1. 
   

   What are the predisposing diseases/conditions that lead to acute respiratory distress syndrome (ARDS)?

   
   
2. 
   

   How can ARDS be differentiated from other causes of hypoxemic respiratory failure?

   
   
3. 
   

   What is the correct strategy in the management of mechanical ventilation in ARDS?

   
   
4. 
   

   What adjunctive therapies may be beneficial in ARDS management?

   
   
5. 
   

   What is the expected morbidity for patients who survive ARDS to hospital discharge?

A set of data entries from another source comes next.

set_option maxRecDepth 8000 in
theorem wit_AddressAndBridgeOperators_ref : (flowing (referrer []) [entry 0] []).hasInput 0 (referrer []) 0 0 (holding [entry 0]) (entry 0) [] ∧
    (referrer []).slots = [] ∧ (referrer []).retrying = false ∧ (referrer [slot0 0 true]).slots = slot0 0 true :: [] ∧ (slot0 0 true).done = true ∧
    (reading 0 true).oprs.look 0 = some (referrer [slot0 0 true]) ∧ (reading 0 true).mayAct (referrer [slot0 0 true]) ∧
    (reading 0 true).hasOutput (referrer [slot0 0 true]) 16 2 drain 1 ∧ (referrer [slot0 0 true]).nextRead ≠ some 0 ∧ (slot0 1 false).esize ≤ 8 ∧
    (referrer []).stopping = false ∧ ({ referrer [slot0 0 true] with stopping := true } : Opr).stopping = true ∧
    (slot0 1 false).va % (slot0 1 false).esize ≠ 0 ∧ (reading 1 false).oprs.look 0 = some (referrer [slot0 1 false]) ∧
    (referrer [slot0 1 false]).nextRead = some 0 ∧ (referrer [slot0 1 false]).slots[0]? = some (slot0 1 false) ∧
    (∃ u, (reading 8 false).elemRead 0 (referrer [slot0 8 false]) (slot0 8 false) = (.error (.miss 8), u)) := by
  repeat' with_reducible apply And.intro
  all_goals first | decide | exact ⟨by decide, by decide⟩ | exact input_of (by decide) | exact output_of (by decide) | exact ⟨_, rfl⟩

set_option maxRecDepth 8000 in
theorem wit_AddressAndBridgeOperators_value : ∃ v u, (mapped (reading 8 false)).elemRead 0 (referrer [slot0 8 false]) (slot0 8 false) = (.ok v, u) ∧
      ∃ o₁, u.oprs.look 0 = some o₁ ∧ o₁.slots = (referrer [slot0 8 false]).slots := by
  obtain ⟨v, u, h1, h2⟩ := elem_of (r := (mapped (reading 8 false)).elemRead 0 (referrer [slot0 8 false]) (slot0 8 false))
    (f := oprB fun o => o.slots == (referrer [slot0 8 false]).slots) (by decide)
  obtain ⟨o, h3, h4⟩ := opr_of h2
  exact ⟨v, u, h1, o, h3, by simpa using h4⟩

/-- PUT of 8-byte elements, indexed by its input 0 or in order. -/
def putter (mode : Word) : Opr := { flow .put [(9, mode), (10, 8)] with ins := [(0, 0), (1, 1)] }

/-- The same with a base address that is no multiple of 8. -/
def oddPutter : Opr := { putter 3 with pregs := [(8, 1), (9, 3), (10, 8)] }

/-- PUT's write leaves its inputs alone. -/
def putB (o : Opr) (s t : State) : Bool := oprB (fun p => p.ins == o.ins && p.nth == o.nth) t && t.queues == s.queues

theorem put_of {o : Opr} {s : State} {n : Nat} {v : Vec} (h : elemB (s.elemWrite 0 o n v) (putB o s) = true) :
    ∃ u o₁, s.elemWrite 0 o n v = (.ok (), u) ∧ u.oprs.look 0 = some o₁ ∧ o₁.ins = o.ins ∧ o₁.nth = o.nth ∧ u.queues = s.queues := by
  obtain ⟨v, u, h1, h2⟩ := elem_of h
  simp only [putB, Bool.and_eq_true, beq_iff_eq] at h2
  obtain ⟨p, h3, h4⟩ := opr_of h2.1
  simp only [Bool.and_eq_true, beq_iff_eq] at h4
  exact ⟨u, p, h1, h3, h4.1, h4.2, h2.2⟩

/-- The entry of an index that is a multiple of 8 bytes, 5. -/
def putting (mode : Word) (b : Entry) : State := mapped (flowing (putter mode) [entry 0] [b])

set_option maxRecDepth 8000 in
theorem wit_AddressAndBridgeOperators_put : (putter 3).field 9 5 1 ≠ 1 ∧ (putting 3 (entry 0)).hasInput 0 (putter 3) 0 0 (holding [entry 0]) (entry 0) [] ∧
    (putting 3 (entry 0)).hasInput 0 (putter 3) 1 1 (holding [entry 0]) (entry 0) [] ∧
    (putting 3 (entry 1)).hasInput 0 (putter 3) 1 1 (holding [entry 1]) (entry 1) [] ∧ (entry 0).kind ≠ (entry 1).kind ∧
    (∃ u o₁, (putting 3 (entry 0)).elemWrite 0 (putter 3) ((putter 3).elemVa ((entry 0).payload.setWidth 64)) (entry 0).payload = (.ok (), u) ∧
      u.oprs.look 0 = some o₁ ∧ o₁.ins = (putter 3).ins ∧ o₁.nth = (putter 3).nth ∧ u.queues = (putting 3 (entry 0)).queues) ∧
    (∃ u, (flowing (putter 3) [entry 0] [entry 0]).elemWrite 0 (putter 3) ((putter 3).elemVa ((entry 0).payload.setWidth 64)) (entry 0).payload =
      (.error (.miss ((putter 3).elemVa ((entry 0).payload.setWidth 64))), u)) ∧
    (flowing (putter 3) [entry 1] [entry 1]).hasInput 0 (putter 3) 0 0 (holding [entry 1]) (entry 1) [] ∧
    (flowing (putter 3) [entry 1] [entry 1]).hasOutput (putter 3) 16 2 drain 1 ∧
    (flowing (putter 3) [entry 1] [entry 1]).heldItems 0 (putter 3) = [] ∧
    -- an element that is not aligned
    oddPutter.esize ≤ 8 ∧ oddPutter.elemVa ((entry 0).payload.setWidth 64) % oddPutter.esize ≠ 0 ∧
    (flowing oddPutter [entry 0] [entry 0]).hasInput 0 oddPutter 0 0 (holding [entry 0]) (entry 0) [] ∧ oddPutter.field 9 5 1 ≠ 1 ∧ (putter 0x23).field 9 5 1 = 1 ∧
    ∃ u o₁, (putting 0x23 (entry 0)).elemWrite 0 (putter 0x23) ((putter 0x23).elemVa (BitVec.ofNat 64 (putter 0x23).nth)) (entry 0).payload = (.ok (), u) ∧
      u.oprs.look 0 = some o₁ ∧ o₁.ins = (putter 0x23).ins ∧ o₁.nth = (putter 0x23).nth ∧ u.queues = (putting 0x23 (entry 0)).queues := by
  repeat' with_reducible apply And.intro
  all_goals first | decide | exact input_of (by decide) | exact output_of (by decide) | exact put_of (by decide) | exact ⟨_, rfl⟩

/-- The receiving end of a bridge on die 0, what is on the wire to it, and the sending one on die 1. -/
def receiver (wire : List (Entry × Carrier)) : Opr := { flow .bridge [(8, 1)] with ins := [], partner := some 384, wire }
def sender : Opr := { flow .bridge [] with ins := [(0, 0)], outs := [], partner := some 0, cl := 24 }

/-- Both ends of a bridge in one package. -/
def bridging (wire : List (Entry × Carrier)) : State :=
  { pitched with oprs := [(0, receiver wire), (384, sender)], queues := [(0, holding [entry 0]), (2, drain)] }

/-- The same with a queue that has no room. -/
def bridgingFull : State := { bridging [] with queues := [(0, holding [entry 0]), (2, { drain with credits := 0 })] }

theorem wit_AddressAndBridgeOperators_bridge : sender.kind = .bridge ∧ sender.field 8 0 1 = 0 ∧
    (bridging []).hasInput 384 sender 0 0 (holding [entry 0]) (entry 0) [] ∧ (bridging []).receiverOf sender = some (0, receiver []) ∧
    (bridging []).bridgeRoom (receiver []) = true ∧ bridgingFull.receiverOf sender = some (0, receiver []) ∧ bridgingFull.bridgeRoom (receiver []) = false ∧
    ({ bridging [] with oprs := [(384, sender)] } : State).receiverOf sender = none ∧ (receiver []).kind = .bridge ∧ (receiver []).field 8 0 1 = 1 ∧
    (bridging [(entry 0, .empty)]).oprs.look 0 = some (receiver [(entry 0, .empty)]) ∧ (receiver []).state = .running ∧
    (bridging []).mayAct (receiver []) ∧ (entry 0).fmark = false ∧ (bridging [(entry 0, .empty)]).hasOutput (receiver [(entry 0, .empty)]) 16 2 drain 1 := by
  repeat' with_reducible apply And.intro
  all_goals first | decide | exact ⟨by decide, by decide⟩ | exact input_of (by decide) | exact output_of (by decide)

/-- DIST with two live replicas and no COLLECT: staged entries of replica 0, and the idle frames and least number of replicas. -/
def dister (staged : List Entry) (pregs : Tbl Word) : Opr :=
  { flow .dist pregs with ins := [(0, 0)], outs := [(16, 2), (17, 3)], live := 3, staging := [(0, staged.map fun e => (e, .empty))], idleFrames := [(1, 2)] }

/-- DIST's state; its replicas' queues are empty. -/
def disting (o : Opr) (a : List Entry) : State :=
  { flowing o a [] with queues := [(0, holding a), (2, { queue0 with credits := 4 }), (3, { queue0 with credits := 4 })] }

theorem wit_DistributionAndCollection_take : (disting (dister [entry 0] []) [entry 0]).modeOf (dister [entry 0] []).pnum (dister [entry 0] []).launch = 0 ∧
    (disting (dister [entry 0] []) [entry 0]).hasInput 0 (dister [entry 0] []) 0 0 (holding [entry 0]) (entry 0) [] ∧
    (disting (dister [entry 0] []) [entry 0]).windowFull (dister [entry 0] []) = false ∧
    leastOf ((disting (dister [entry 0] []) [entry 0]).load (dister [entry 0] []))
      ((dister [entry 0] []).liveList.filter fun j => ((dister [entry 0] []).staged j).length < 4) = some 1 ∧
    (dister [entry 0] []).partner = none ∧ (dister [entry 0] []).staged 0 = entry 0 :: [] ∧
    (disting (dister [entry 0] []) []).hasOutput (dister [entry 0] []) (16 + 0) 2 { queue0 with credits := 4 } 1 ∧
    ((dister [entry 0] []).liveList.filter fun j => (disting (dister [entry 0] []) []).load (dister [entry 0] []) j == 0).head? = some 1 ∧
    mostOf (fun j => ((dister [entry 0] []).staged j).length) ((dister [entry 0] []).liveList.filter (dister [entry 0] []).stealable) = some 0 ∧
    (1 : Nat) ≠ 0 ∧ (disting (dister [entry 0] []) []).mayAct (dister [entry 0] []) ∧ ((dister [entry 0] []).staged 0).getLast? = some (entry 0) := by
  repeat' with_reducible apply And.intro
  all_goals first
    | decide | exact input_of (by decide) | exact output_of (by decide) | exact ⟨by decide, by decide⟩

/-- The registers of a DIST that keeps one replica, shrinks at a load below 4 and after 1 idle frame. -/
def shrinker : Opr := dister [] [(8, 0x201), (32, 0x100000004)]

theorem wit_DistributionAndCollection_frames : (disting { shrinker with frameAt := 1 } []).oprs.look 0 = some { shrinker with frameAt := 1 } ∧
    ({ shrinker with frameAt := 1 } : Opr).frameAt = (disting { shrinker with frameAt := 1 } []).cycle / 256 + 1 ∧
    (disting shrinker []).oprs.look 0 = some shrinker ∧ (disting shrinker []).distAsked 0 shrinker = none ∧ shrinker.state = .running ∧ shrinker.frameAt ≠ (disting shrinker []).cycle / 256 + 1 ∧
    shrinker.field 8 0 5 < shrinker.liveList.length ∧ (shrinker.liveList.map ((disting shrinker []).load shrinker)).sum < shrinker.field 32 0 16 ∧
    shrinker.liveList.getLast? = some 1 ∧ (disting shrinker []).load shrinker 1 = 0 ∧ shrinker.field 32 32 16 ≤ shrinker.idleFrames.getD 1 0 + 1 ∧
    (disting shrinker []).hasOutput shrinker (16 + 1) 3 { queue0 with credits := 4 } 1 := by
  repeat' with_reducible apply And.intro
  all_goals first | decide | exact output_of (by decide)

/-- COLLECT of one or two entries for each tag, at tag 0, which replica 0 serves. -/
def collector (per : Word) : Opr := { flow .collect [(8, per)] with ins := [(0, 0)], recs := [.data 0 0] }

theorem wit_DistributionAndCollection_collect (per : Word) : (flowing (collector per) [entry 0] []).oprs.look 0 = some (collector per) ∧
    (collector per).state = .running ∧ (flowing (collector per) [entry 0] []).mayAct (collector per) ∧ ((collector per).recs.find? fun x => x.tag == (collector per).next) = some (.data 0 0) ∧
    (∀ p f, (flowing (collector per) [entry 0] []).inHead (collector per) p = some f →
      f.fmark = false ∧ (f.kind = 0 → tagBehind f.tag (collector per).next = false)) ∧
    (flowing (collector per) [entry 0] []).hasInput 0 (collector per) 0 0 (holding [entry 0]) (entry 0) [] ∧ (entry 0).kind = 0 ∧
    (entry 0).tag = (collector per).next ∧ (flowing (collector per) [entry 0] []).hasOutput (collector per) 16 2 drain 1 ∧
    (collector 0).field 8 0 5 = 0 ∧ (collector 1).field 8 0 5 ≠ 0 ∧ (collector 1).field 8 0 5 ≤ (collector 1).emitted + 1 := by
  refine ⟨rfl, rfl, ⟨rfl, Nat.zero_ne_one⟩, rfl, ?_, ⟨rfl, rfl, ⟨rfl, Nat.zero_ne_one⟩, rfl, rfl, rfl, by decide, rfl, rfl, rfl⟩, rfl, rfl,
    ⟨rfl, rfl, rfl, by decide, not_in rfl⟩, by decide, by decide, by decide⟩
  intro p f h
  unfold State.inHead State.inQueue at h
  cases hl : (collector per).ins.look p with
  | none => simp [hl] at h
  | some n =>
    have hm := look_mem _ _ _ hl
    simp only [collector, flow, List.mem_cons, List.not_mem_nil, or_false, Prod.mk.injEq] at hm
    obtain ⟨rfl, rfl⟩ := hm
    have h2 : (flowing (collector per) [entry 0] []).queue? 0 = some (holding [entry 0]) := rfl
    have h3 : (holding [entry 0]).head = some (entry 0) := rfl
    have h4 : (flowing (collector per) [entry 0] []).behindJoin 0 (holding [entry 0]) = false := rfl
    simp only [hl, h2, h3, h4, Option.map_some, Bool.and_false, Bool.false_eq_true, if_false, Option.some.injEq] at h
    cases h
    exact ⟨rfl, fun _ => (by decide : tagBehind 0 0 = false)⟩

/-! ## The host's queues, launches and functions -/

/-- A package whose partition 1 translates virtual addresses below 2^36 to the same physical ones, with words in its memory. -/
def hosted (words : List (Nat × Nat)) : State :=
  let entries := [(0, 0x2031), (0x2000, 0x4031), (0x4000, 0x3003)] ++ words
  { State.reset with
    boot := .running, mem := entries.foldl (fun m e => Mem.setBytes m e.1 (leBytes 8 e.2)) []
    parts := [(1, { Part.reset with active := true, pitch := 1, vfmask := 8, regions := [0x4000000000000001] })],
    vfs := [(3, { Vf.reset with qtbase := 0x10000, qtlen := 2 })] }

/-- Its queue 0 of function 3: a descriptor of 16 entries, and one entry for a playbill of one stage of an image of one instruction. -/
def words0 : List (Nat × Nat) :=
  [(0x10000, 2 ^ 63 + 4 * 2 ^ 56 + 0x10100), (0x10100, 0x10200), (0x10108, 0x10300), (0x10200, 1 + 2 ^ 16), (0x10210, 2), (0x10220, 0x10400),
    (0x10240, 2 ^ 16 + 2 ^ 24), (0x10400, 1 + 2 ^ 32), (0x10408, 1)]

/-- The entry. -/
def sub0 : SubEntry := { pb := 0x10200, cell := 0x10300, deps := [0, 0, 0, 0], prio := none, depfail := false, utag := 0, ok := true }

/-- A start of a launch that is refused. -/
def startErr (r : Except (Nat × State) (Option State)) : Bool :=
  match r with
  | .error _ => true
  | _ => false

theorem err_of {r : Except (Nat × State) (Option State)} (h : startErr r = true) : ∃ n u, r = .error (n, u) := by
  unfold startErr at h
  split at h
  · exact ⟨_, _, rfl⟩
  · cases h

/-- What a start of a launch finds: 1 where it starts, 2 where its resources are in use. -/
def startCode (r : Except (Nat × State) (Option State)) : Nat :=
  match r with
  | .ok (some _) => 1
  | .ok none => 2
  | .error _ => 0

The acute respiratory distress syndrome (ARDS) describes a common disorder encountered in the critical care unit that remains a significant cause of morbidity and mortality since its initial description in 1967. Standardization of ventilator strategies and overall improvement in critical care management, however, has resulted in significant improvements in outcomes in the last decade. Early recognition is essential in order to admit and/or transfer the patient to a higher level of care, when indicated.

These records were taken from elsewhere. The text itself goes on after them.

-- ==== Sys2Proof/Machine/Window.lean ====
section
/-! DEFINITION. `restore` and `save` (`46_window.md`). -/

namespace Sys2Proof.Machine

/-- `restore` (R216): the sum is read in the old window and written in the new, one up. -/
def restoreWith (p : Params) (rd ro1 : Reg) (o : Operand2) (s : State) : Result :=
  if windowTrapped p s (s.psr.cwp + 1#5) then raise .windowUnderflow s
  else .next (((s.setCwp (s.psr.cwp + 1#5)).setReg rd (s.reg ro1 + s.operand2 o)).advance)

/-- `save` (R217): the sum is read in the old window and written in the new, one down. -/
def saveWith (p : Params) (rd ro1 : Reg) (o : Operand2) (s : State) : Result :=
  if windowTrapped p s (s.psr.cwp - 1#5) then raise .windowOverflow s
  else .next (((s.setCwp (s.psr.cwp - 1#5)).setReg rd (s.reg ro1 + s.operand2 o)).advance)

/-- `restore` (R216). -/
def execRestore (rd ro1 : Reg) (o : Operand2) (s : State) : Result := restoreWith settings rd ro1 o s

/-- `save` (R217). -/
def execSave (rd ro1 : Reg) (o : Operand2) (s : State) : Result := saveWith settings rd ro1 o s

end Sys2Proof.Machine
end

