-- ==== Sys2Proof/Laws/Memory.lean ====
section
/-! SUPPORT. The laws of memory: reading after writing a byte, and that every memory operation keeps the
canonical form. -/

namespace Sys2Proof.Machine

/-! ## One byte -/

theorem Memory.read_write_same (m : Memory) (a : Nat) (b : Byte) (h : Memory.wf m = true) :
    Memory.read (Memory.write m a b) a = b := by
  suffices H : ∀ (m : Memory) (lo : Nat), Memory.wfFrom lo m = true →
      Memory.read (Memory.write m a b) a = b from H m 0 h
  intro m
  induction m with
  | nil =>
    intro lo _
    by_cases hb : b = unlisted <;> simp [Memory.write, Memory.read, hb]
  | cons c rest ih =>
    obtain ⟨k, c⟩ := c
    intro lo hwf
    simp only [Memory.wfFrom, Bool.and_eq_true, decide_eq_true_eq, bne_iff_ne] at hwf
    have below : ∀ (m : Memory) (lo : Nat), a < lo → Memory.wfFrom lo m = true →
        Memory.read m a = unlisted := by
      intro m
      induction m with
      | nil => intros; rfl
      | cons d tail ih2 =>
        obtain ⟨j, d⟩ := d
        intro lo hlo hw
        simp only [Memory.wfFrom, Bool.and_eq_true, decide_eq_true_eq, bne_iff_ne] at hw
        have : a ≠ j := by omega
        simp only [Memory.read, this, if_false]
        exact ih2 (j + 1) (by omega) hw.2
    by_cases h1 : a < k
    · by_cases hb : b = unlisted
      · have : a ≠ k := by omega
        simp [Memory.write, h1, hb, Memory.read, this, below rest (k + 1) (by omega) hwf.2]
      · simp [Memory.write, h1, hb, Memory.read]
    · by_cases h2 : a = k
      · by_cases hb : b = unlisted
        · simp only [Memory.write, if_neg h1, if_pos h2, if_pos hb]
          rw [hb]
          exact below rest (k + 1) (by omega) hwf.2
        · simp [Memory.write, h2, hb, Memory.read]
      · simp [Memory.write, h1, h2, Memory.read, ih (k + 1) hwf.2]

theorem Memory.read_write_other (m : Memory) (a a' : Nat) (b : Byte) (hne : a' ≠ a) :
    Memory.read (Memory.write m a b) a' = Memory.read m a' := by
  induction m with
  | nil => by_cases hb : b = unlisted <;> simp [Memory.write, Memory.read, hb, hne]
  | cons c rest ih =>
    obtain ⟨k, c⟩ := c
    simp only [Memory.write]
    split
    · split <;> simp [Memory.read, hne]
    · split
      · rename_i h; subst h
        split <;> simp [Memory.read, hne]
      · simp [Memory.read, ih]

/-! ## The canonical form -/

theorem Memory.wfFrom_mono (m : Memory) {lo lo' : Nat} (hle : lo' ≤ lo)
    (h : Memory.wfFrom lo m = true) : Memory.wfFrom lo' m = true := by
  cases m with
  | nil => rfl
  | cons c rest =>
    obtain ⟨k, c⟩ := c
    simp only [Memory.wfFrom, Bool.and_eq_true, decide_eq_true_eq] at h ⊢
    exact ⟨⟨⟨by omega, h.1.1.2⟩, h.1.2⟩, h.2⟩

theorem Memory.wfFrom_write (m : Memory) (lo a : Nat) (b : Byte) (hlo : lo ≤ a) (ha : a < 2 ^ 32)
    (h : Memory.wfFrom lo m = true) : Memory.wfFrom lo (Memory.write m a b) = true := by
  induction m generalizing lo with
  | nil => by_cases hb : b = unlisted <;> simp [Memory.write, Memory.wfFrom, hb, hlo]; omega
  | cons c rest ih =>
    obtain ⟨k, c⟩ := c
    simp only [Memory.wfFrom, Bool.and_eq_true, decide_eq_true_eq, bne_iff_ne] at h
    obtain ⟨⟨⟨h1, h2⟩, h3⟩, h4⟩ := h
    simp only [Memory.write]
    split
    · split
      · simp [Memory.wfFrom, h1, h3, h4]; omega
      · simp [Memory.wfFrom, *]; omega
    · split
      · split
        · exact Memory.wfFrom_mono rest (by omega) h4
        · subst_vars; simp [Memory.wfFrom, *]; omega
      · simp [Memory.wfFrom, h1, h3, ih (k + 1) (by omega) h4]; omega

theorem Memory.wf_write (m : Memory) (a : Nat) (b : Byte) (ha : a < 2 ^ 32)
    (h : Memory.wf m = true) : Memory.wf (Memory.write m a b) = true :=
  Memory.wfFrom_write m 0 a b (Nat.zero_le a) ha h

theorem memWriteBytes_wf (bs : List Byte) (m : Memory) (a : Word) (h : Memory.wf m = true) :
    Memory.wf (memWriteBytes m a bs) = true := by
  induction bs generalizing m a with
  | nil => exact h
  | cons b bs ih => exact ih _ _ (Memory.wf_write m a.toNat b a.isLt h)

theorem memWrite8_wf (m : Memory) (a : Word) (v : Byte) (h : Memory.wf m = true) :
    Memory.wf (memWrite8 m a v) = true := memWriteBytes_wf _ m a h

theorem memWrite16_wf (o : ByteOrder) (m : Memory) (a : Word) (v : BitVec 16)
    (h : Memory.wf m = true) : Memory.wf (memWrite16 o m a v) = true := memWriteBytes_wf _ m a h

theorem memWrite32_wf (o : ByteOrder) (m : Memory) (a : Word) (v : Word)
    (h : Memory.wf m = true) : Memory.wf (memWrite32 o m a v) = true := memWriteBytes_wf _ m a h

theorem storeAtFetch_wf (p : Params) (s : State) (word : Word) (h : Memory.wf s.mem = true) :
    Memory.wf (storeAtFetch p s word) = true := by
  unfold storeAtFetch
  split
  · exact h
  · exact memWrite32_wf _ _ _ _ h

theorem reset_memory_wf : Memory.wf State.reset.mem = true := rfl

/-! ## What a write leaves alone -/

theorem memWriteBytes_other (bs : List Byte) (m : Memory) (a b : Word)
    (hlen : bs.length ≤ 2 ^ 32) (h : bs.length ≤ (b - a).toNat) :
    memRead8 (memWriteBytes m a bs) b = memRead8 m b := by
  induction bs generalizing m a with
  | nil => rfl
  | cons c bs ih =>
    simp only [List.length_cons] at h hlen
    have hne : b ≠ a := by rintro rfl; simp at h
    have hstep : (b - (a + 1#32)).toNat = (b - a).toNat - 1 := by
      bv_omega
    rw [memWriteBytes, ih _ _ (by omega) (by omega)]
    exact Memory.read_write_other _ _ _ _ (fun e => hne (BitVec.eq_of_toNat_eq e))

theorem memWrite8_other (m : Memory) (a b : Word) (v : Byte) (h : 1 ≤ (b - a).toNat) :
    memRead8 (memWrite8 m a v) b = memRead8 m b := memWriteBytes_other [v] m a b (by simp) h

theorem memWrite16_other (o : ByteOrder) (m : Memory) (a b : Word) (v : BitVec 16)
    (h : 2 ≤ (b - a).toNat) : memRead8 (memWrite16 o m a v) b = memRead8 m b := by
  cases o <;> exact memWriteBytes_other _ m a b (by simp [bytesOfHalf]) h

theorem memWrite32_other (o : ByteOrder) (m : Memory) (a b : Word) (v : Word)
    (h : 4 ≤ (b - a).toNat) : memRead8 (memWrite32 o m a v) b = memRead8 m b := by
  cases o <;> exact memWriteBytes_other _ m a b (by simp [bytesOfWord]) h

end Sys2Proof.Machine
end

Since the publication of the American-European Consensus Conference (AECC) (see Diagnosis) definitions for acute lung injury (ALI) and ARDS, the incidence has been identified in several studies. Without differentiating between ALI and ARDS, the incidence may range from 20 to 50 cases per 100,000 person-years. When rigorous screening for ALI and ARDS was applied in King County, Washington in 2000, investigators reported an incidence of 78.9 cases/100,000 person-years and 58.7 cases/100,000 person-years, respectively. Methodological differences may explain the disparity in incidence, as some reports retrospectively review prior ARDS studies while others prospectively identify patients admitted to an intensive care unit (ICU) or among those requiring mechanical ventilation. Inaccuracies in true incidence are magnified by a nonspecific case definition—the AECC ARDS criteria—and the relative lack of validation studies for said criteria (see Diagnosis).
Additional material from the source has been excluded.